Restricted Stock Awards (RSAs) and Restricted Stock Units (RSUs)
For employees with unvested Onyx RSAs or RSUs as of the transaction close date, such unvested RSAs/RSUs will be cancelled and converted into the right to receive an amount in cash (less applicable tax withholdings) that is equal to the product of the transaction offer price ($125 per share) and the number of Shares underlying the applicable RSA/RSU. Such former unvested RSAs/RSUs shall remain subject to the same vesting schedule and other relevant terms as in effect prior to the transaction close date and the respective payment(s) for such former unvested RSAs/RSUs will be made over the vesting schedule that was in effect for each RSA/RSU prior to the transaction close, subject to continued employment through the vesting date or earlier termination by Amgen without Cause as defined in the Onyx Severance Plan or resignation for Good Reason as defined in the Merger Agreement. Any former Company RSA/RSU that remains outstanding and unvested as of December 15, 2013, shall be paid in cash no later than December 31, 2013.
Onyx shares that an employee owns outright
As was communicated to employees via email from Public Affairs, employees of Onyx who own shares of Onyx common stock have received or will receive an email from E*TRADE titled ONYX PHARMACEUTICALS, INC. Corporate Action Notice. This notice includes links to the tender offer materials for the transaction with Amgen and provides important instructions on how to tender your Onyx shares (i.e. cash out). You may also call E*TRADE Securities at 1 (800) 786-2575 regarding your E*TRADE account and the mechanics for electing to participate in the Offer.
If I voluntarily resign prior to the transaction close date, will I still be eligible for payments for my unvested equity?
No, if you voluntarily resign from the Company prior to the transaction close date, you will not be eligible for payments for your unvested equity.
If I voluntarily resign after the transaction close date but before December 15, 2013, will I be eligible for payments for my unvested equity?
If you voluntarily resign from the Company following the transaction close date, you will be eligible for payment in respect of your unvested equity that vested between the transaction close date and your voluntary resignation date. All other unvested equity will be forfeited.
I am a participant in the Employee Stock Purchase Plan (ESPP). What happens to my accumulated payroll deductions for the current enrollment period?

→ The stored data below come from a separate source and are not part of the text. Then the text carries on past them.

theorem execRtcpRx_closed (H : Closed Q) {s t : State} 
    (h : execRtcpRx s = .next t) : Q s t := by
  have h0 := H.refl s
  unfold execRtcpRx at h
  injection h with h
  subst h
  try dsimp only
  repeat' first
    | intro _ | with_reducible assumption | with_reducible apply State.bump_closed H | with_reducible apply H.ite | split
    | dsimp only

theorem execCrfRx_closed (H : Closed Q) {s t : State} {p : CrfPdu}
    (h : execCrfRx p s = .next t) : Q s t := by
  have h0 := H.refl s
  unfold execCrfRx at h
  injection h with h
  subst h
  try dsimp only
  repeat' first
    | intro _ | with_reducible assumption | with_reducible apply State.bump_closed H
    | with_reducible apply State.crfTake_closed H | with_reducible apply State.dupCount_closed H
    | with_reducible apply State.setRx_closed H | with_reducible apply H.ite | split
    | fail_if_no_progress with_reducible apply H.set | dsimp only

theorem execRxStarved_closed (H : Closed Q) {s t : State} {entry : Fin 512}
    (h : execRxStarved entry s = .next t) : Q s t := by
  have h0 := H.refl s
  unfold execRxStarved at h
  injection h with h
  subst h
  try dsimp only
  repeat' first
    | intro _ | with_reducible assumption | with_reducible apply State.rxEnter_closed H | with_reducible apply H.ite | split
    | dsimp only

theorem execAsrcLock_closed (H : Closed Q) {s t : State} {group : Fin 32} {ratio : Nat}
    (h : execAsrcLock group ratio s = .next t) : Q s t := by
  have h0 := H.refl s
  unfold execAsrcLock at h
  injection h with h
  subst h
  try dsimp only
  repeat' first
    | intro _ | with_reducible assumption | with_reducible apply State.asrcSet_closed H
    | with_reducible apply State.put_closed H | with_reducible apply H.ite | split | dsimp only

theorem execAsrcUnlock_closed (H : Closed Q) {s t : State} {group : Fin 32} {rangeErr : Bool}
    (h : execAsrcUnlock group rangeErr s = .next t) : Q s t := by
  have h0 := H.refl s
  unfold execAsrcUnlock at h
  injection h with h
  subst h
  try dsimp only
  repeat' first
    | intro _ | with_reducible assumption | with_reducible apply State.asrcSet_closed H
    | with_reducible apply State.put_closed H | with_reducible apply H.ite | split | dsimp only

theorem execSpClockLoss_closed (H : Closed Q) {s t : State} {port : Fin 8}
    (h : execSpClockLoss port s = .next t) : Q s t := by
  have h0 := H.refl s
  unfold execSpClockLoss at h
  injection h with h
  subst h
  try dsimp only
  repeat' first
    | intro _ | with_reducible assumption | with_reducible apply State.spGroupsLose_closed H
    | with_reducible apply State.spLose_closed H | with_reducible apply H.ite | split | dsimp only

theorem execSpClockReturn_closed (H : Closed Q) {s t : State} {port : Fin 8}
    (h : execSpClockReturn port s = .next t) : Q s t := by
  have h0 := H.refl s
  unfold execSpClockReturn at h
  injection h with h
  subst h
  try dsimp only
  repeat' first
    | intro _ | with_reducible assumption | with_reducible apply State.put_closed H | with_reducible apply State.setSp_closed H
    | with_reducible apply State.spRefresh_closed H | with_reducible apply H.ite | split
    | fail_if_no_progress with_reducible apply H.set | dsimp only

theorem execSpFrameRx_closed (H : Closed Q) {s t : State} {f : SpFrame}
    (h : execSpFrameRx f s = .next t) : Q s t := by
  have h0 := H.refl s
  unfold execSpFrameRx at h
  injection h with h
  subst h
  try dsimp only
  repeat' first
    | intro _ | with_reducible assumption | with_reducible apply State.spFrameIn_closed H | with_reducible apply H.ite | split
    | dsimp only

theorem execSpFrameTxStart_closed (H : Closed Q) {s t : State} {port : Fin 8} {index : Nat}
    (h : execSpFrameTxStart port index s = .next t) : Q s t := by
  have h0 := H.refl s
  unfold execSpFrameTxStart at h
  injection h with h
  subst h
  try dsimp only
  repeat' first
    | intro _ | with_reducible assumption | with_reducible apply State.spFrameOut_closed H | with_reducible apply H.ite | split
    | dsimp only

theorem execPtpSyncRx_closed (H : Closed Q) {s t : State} {port : Fin 8} {m : PtpMsg}
    (h : execPtpSyncRx port m s = .next t) : Q s t := by
  have h0 := H.refl s
  unfold execPtpSyncRx at h
  injection h with h
  subst h
  try dsimp only
  repeat' first
    | intro _ | with_reducible assumption | with_reducible apply State.ptpServo_closed H
    | with_reducible apply State.ptpTake_closed H | with_reducible apply State.setPtp_closed H | with_reducible apply H.ite
    | split | fail_if_no_progress with_reducible apply H.set | dsimp only

theorem execPtpFollowUpRx_closed (H : Closed Q) {s t : State} {port : Fin 8} {m : PtpMsg}
    (h : execPtpFollowUpRx port m s = .next t) : Q s t := by
  have h0 := H.refl s
  unfold execPtpFollowUpRx at h
  injection h with h
  subst h
  try dsimp only
  repeat' first
    | intro _ | with_reducible assumption | with_reducible apply State.ptpServo_closed H
    | with_reducible apply State.ptpTake_closed H | with_reducible apply H.ite | split
    | fail_if_no_progress with_reducible apply H.set | dsimp only

theorem execPtpAnnounceRx_closed (H : Closed Q) {s t : State} {port : Fin 8} {m : PtpMsg} {v : PtpVector}
    (h : execPtpAnnounceRx port m v s = .next t) : Q s t := by
  have h0 := H.refl s
  unfold execPtpAnnounceRx at h
  injection h with h
  subst h
  try dsimp only
  repeat' first
    | intro _ | with_reducible assumption | with_reducible apply State.ptpSelect_closed H
    | with_reducible apply State.ptpTake_closed H | with_reducible apply State.setPtp_closed H | with_reducible apply H.ite
    | split | fail_if_no_progress with_reducible apply H.set | dsimp only

theorem execPtpPdelayReqRx_closed (H : Closed Q) {s t : State} {port : Fin 8} {m : PdelayReq}
    (h : execPtpPdelayReqRx port m s = .next t) : Q s t := by
  have h0 := H.refl s
  unfold execPtpPdelayReqRx at h
  injection h with h
  subst h
  try dsimp only
  repeat' first
    | intro _ | with_reducible assumption | with_reducible apply State.ptpSend_closed H
    | with_reducible apply State.ptpTake_closed H | dsimp only

theorem execPtpPdelayRespRx_closed (H : Closed Q) {s t : State} {port : Fin 8} {m : PtpMsg}
    (h : execPtpPdelayRespRx port m s = .next t) : Q s t := by
  have h0 := H.refl s
  unfold execPtpPdelayRespRx at h
  injection h with h
  subst h
  try dsimp only
  repeat' first
    | intro _ | with_reducible assumption | with_reducible apply State.ptpTake_closed H
    | with_reducible apply State.put_closed H | with_reducible apply State.putI_closed H
    | with_reducible apply State.setPtp_closed H | with_reducible apply H.ite | split
    | fail_if_no_progress with_reducible apply H.set | dsimp only

theorem execPtpDelayReqRx_closed (H : Closed Q) {s t : State} {port : Fin 8} {m : PtpMsg}
    (h : execPtpDelayReqRx port m s = .next t) : Q s t := by
  have h0 := H.refl s
  unfold execPtpDelayReqRx at h
  injection h with h
  subst h
  try dsimp only
  repeat' first
    | intro _ | with_reducible assumption | with_reducible apply State.ptpSend_closed H
    | with_reducible apply State.ptpTake_closed H | with_reducible apply H.ite | split | dsimp only

theorem execPtpDelayRespRx_closed (H : Closed Q) {s t : State} {port : Fin 8} {m : PtpMsg}
    (h : execPtpDelayRespRx port m s = .next t) : Q s t := by
  have h0 := H.refl s
  unfold execPtpDelayRespRx at h
  injection h with h
  subst h
  try dsimp only
  repeat' first
    | intro _ | with_reducible assumption | with_reducible apply State.ptpTake_closed H
    | with_reducible apply State.putI_closed H | with_reducible apply State.setPtp_closed H | with_reducible apply H.ite
    | split | fail_if_no_progress with_reducible apply H.set | dsimp only

theorem execPtpSyncTx_closed (H : Closed Q) {s t : State} {port : Fin 8} {ns : Nat}
    (h : execPtpSyncTx port ns s = .next t) : Q s t := by
  have h0 := H.refl s
  unfold execPtpSyncTx at h
  injection h with h
  subst h
  try dsimp only
  repeat' first
    | intro _ | with_reducible assumption | with_reducible apply State.ptpSend_closed H
    | with_reducible apply State.ptpSeq_closed H | with_reducible apply H.ite | split | dsimp only

theorem execPtpAnnounceTx_closed (H : Closed Q) {s t : State} {port : Fin 8}
    (h : execPtpAnnounceTx port s = .next t) : Q s t := by
  have h0 := H.refl s
  unfold execPtpAnnounceTx at h
  injection h with h
  subst h
  try dsimp only
  repeat' first
    | intro _ | with_reducible assumption | with_reducible apply State.ptpSend_closed H
    | with_reducible apply State.ptpSeq_closed H | with_reducible apply H.ite | split
    | fail_if_no_progress with_reducible apply H.set | dsimp only

theorem execPtpDelayRequestTx_closed (H : Closed Q) {s t : State} {port : Fin 8} {ns : Nat}
    (h : execPtpDelayRequestTx port ns s = .next t) : Q s t := by
  have h0 := H.refl s
  unfold execPtpDelayRequestTx at h
  injection h with h
  subst h
  try dsimp only
  repeat' first
    | intro _ | with_reducible assumption | with_reducible apply State.ptpSend_closed H
    | with_reducible apply State.ptpSeq_closed H | with_reducible apply State.setPtp_closed H | with_reducible apply H.ite
    | split | fail_if_no_progress with_reducible apply H.set | dsimp only

theorem execPtpSyncTimeout_closed (H : Closed Q) {s t : State} 
    (h : execPtpSyncTimeout s = .next t) : Q s t := by
  have h0 := H.refl s
  unfold execPtpSyncTimeout at h
  injection h with h
  subst h
  try dsimp only
  repeat' first
    | intro _ | with_reducible assumption | with_reducible apply State.ptpUnsync_closed H | with_reducible apply H.ite | split
    | dsimp only

theorem execPtpAnnounceTimeout_closed (H : Closed Q) {s t : State} {port : Fin 8}
    (h : execPtpAnnounceTimeout port s = .next t) : Q s t := by
  have h0 := H.refl s
  unfold execPtpAnnounceTimeout at h
  injection h with h
  subst h
  try dsimp only
  repeat' first
    | intro _ | with_reducible assumption | with_reducible apply State.ptpSelect_closed H
    | with_reducible apply State.setPtp_closed H | with_reducible apply H.ite | split
    | fail_if_no_progress with_reducible apply H.set | dsimp only

theorem execLinkUp_closed (H : Closed Q) {s t : State} {port : Fin 8} {speed : Fin 7} {pause : Fin 4}
    (h : execLinkUp port speed pause s = .next t) : Q s t := by
  have h0 := H.refl s
  unfold execLinkUp at h
  injection h with h
  subst h
  try dsimp only
  repeat' first
    | intro _ | with_reducible assumption | with_reducible apply State.linkUp_closed H | with_reducible apply H.ite | split
    | dsimp only

theorem execLinkDown_closed (H : Closed Q) {s t : State} {port : Fin 8}
    (h : execLinkDown port s = .next t) : Q s t := by
  have h0 := H.refl s
  unfold execLinkDown at h
  injection h with h
  subst h
  try dsimp only
  repeat' first
    | intro _ | with_reducible assumption | with_reducible apply State.linkDown_closed H | with_reducible apply H.ite | split
    | dsimp only

theorem execLinkSpeedChange_closed (H : Closed Q) {s t : State} {port : Fin 8} {speed : Fin 7}
    (h : execLinkSpeedChange port speed s = .next t) : Q s t := by
  have h0 := H.refl s
  unfold execLinkSpeedChange at h
  injection h with h
  subst h
  try dsimp only
  repeat' first
    | intro _ | with_reducible assumption | with_reducible apply State.linkPass_closed H
    | with_reducible apply State.put_closed H | with_reducible apply H.ite | split | dsimp only

theorem execPhyPoll_closed (H : Closed Q) {s t : State} {port : Fin 8} {up : Bool}
    (h : execPhyPoll port up s = .next t) : Q s t := by
  have h0 := H.refl s
  unfold execPhyPoll at h
  injection h with h
  subst h
  try dsimp only
  repeat' first
    | intro _ | with_reducible assumption | with_reducible apply State.linkDown_closed H
    | with_reducible apply State.pollSend_closed H | with_reducible apply State.put_closed H | with_reducible apply H.ite
    | split | dsimp only

theorem execAdpEntityAvailable_closed (H : Closed Q) {s t : State} 
    (h : execAdpEntityAvailable s = .next t) : Q s t := by
  have h0 := H.refl s
  unfold execAdpEntityAvailable at h
  injection h with h
  subst h
  try dsimp only
  repeat' first
    | intro _ | with_reducible assumption | with_reducible apply State.entityAvailable_closed H | with_reducible apply H.ite
    | split | dsimp only

theorem execAdpEntityDiscover_closed (H : Closed Q) {s t : State} {m : AvdMsg}
    (h : execAdpEntityDiscover m s = .next t) : Q s t := by
  have h0 := H.refl s
  unfold execAdpEntityDiscover at h
  injection h with h
  subst h
  try dsimp only
  repeat' first
    | intro _ | with_reducible assumption | with_reducible apply State.entityAvailable_closed H | with_reducible apply H.ite
    | split | dsimp only

theorem execConnectTx_closed (H : Closed Q) {s t : State} {m : AvdMsg}
    (h : execConnectTx m s = .next t) : Q s t := by
  have h0 := H.refl s
  unfold execConnectTx at h
  injection h with h
  subst h
  try dsimp only
  repeat' first
    | intro _ | with_reducible assumption | with_reducible apply State.acmpTalker_closed H | dsimp only

theorem execDisconnectTx_closed (H : Closed Q) {s t : State} {m : AvdMsg}
    (h : execDisconnectTx m s = .next t) : Q s t := by
  have h0 := H.refl s
  unfold execDisconnectTx at h
  injection h with h
  subst h
  try dsimp only
  repeat' first
    | intro _ | with_reducible assumption | with_reducible apply State.acmpTalker_closed H | dsimp only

If the transaction between Amgen and Onyx closes before the end of the ESPP purchase period (December 31, 2013), each ESPP participants accumulated payroll deductions under the ESPP shall be used to purchase shares in accordance with the ESPP and the ESPP Purchase Right for the current offering period shall be exercised immediately prior to the effective date of the transaction. All shares purchased under the ESPP will be cancelled and converted into an amount in cash (less applicable tax withholdings) equal to the transaction offer price ($125 per share), payable as soon as practicable but no later than the second payroll period following the transaction close date.
Bonus
I am eligible to participate in the annual bonus plan. Will I still receive my bonus if I am asked to leave the company and involuntarily terminated?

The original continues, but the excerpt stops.